I’ve come to two great conclusions in thinking through these points. The first is that my longing for pre-modern society is in fact a longing for place and purpose as much as anything else. The second is that modern technology and the capitalist urge that accompanies much of it are useful in their ways, but not a substitute for connectedness in community. I’ve always been tempted by people who live off the grid and other extreme types of life styles, as it seemed to me that there was a kind of simplicity and happiness in those choices. I’ve recently begun to think that eschewing technology or post-modern society simply for the sake of itself is not the road to happiness. It is more about ordering one’s life in a way that gives purpose.
That still leaves me with the quandary of having to exist in a post-secular, post-modern world and find meaning and purpose in it, while raising my children to walk the path of salvation and keeping to the journey of the straight and narrow myself. I’m still pondering that one, but I’m finding that there are little moments that remind me of the journey and help keep my mind focused and prayerful. Oddly, since I’ve found my way into this new place, I’ve identified less with the pop culture phenomenon that Twilight has become, even though I still very much enjoy the stories and movies. The angst and general unhappiness that accompanied my first readings of them has left me and now I’m left only with a (slightly) guilty pleasure, with none of the excess weight.
Oh Juliana this is so beautiful, your writing, your heart, and I just wish I could sit down and have a cup of coffee with you talk about all these things. The struggles, the little victories, the search because so much of what you wrote is close to my heart as well. Prayers for you. Pray for me. Peace and goodness to you. Love to you.

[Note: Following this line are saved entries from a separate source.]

-- ==== Sys2Proof/Machine/Command.lean ====
section
/-! DEFINITION. SEND_COMMAND, SET_ADDRESS and the reserved operation code (spec/43_send_command_and_address.md R170, R173,
spec/30_encoding.md R89). -/

namespace Sys2Proof.Machine

/-- SEND_COMMAND (R170): the length check first, on the declared length alone (R171). -/
def execSendCommand (plen : BitVec 4) (p : Payload) (s : State) : StepResult :=
  if plen = payloadLen then fixedOp p s else immediate (raise .malformedCommand) s

/-- ADDR <- A; respond(OK, 0, 0) (R173). -/
def setAddr (a : Byte) (s : State) : State := respond .ok false 0 { s with addr := a }

/-- SET_ADDRESS (R173). -/
def execSetAddress (a : Byte) (s : State) : StepResult := immediate (setAddr a) s

/-- RESERVED_F: no effect, STATUS ILLEGAL_OP (R89, R189). -/
def execReservedF (s : State) : StepResult := immediate (raise .illegalOp) s

end Sys2Proof.Machine
end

ReplyDeleteI always truly enjoy reading your thoughts and what is on your heart. So much of what you write I find myself saying yes, yes, YES. You know I've fluctuated between "yay! I'm a stay at home mom! I'm living up to my own mother's expectations!" to feelings of deep frustration, discontent, being overwhelmed, living that hard variable of work and children and housework. So I love seeing someone else put it on paper so eloquently so I can point to it and say yes, that's it, that's how I feel too.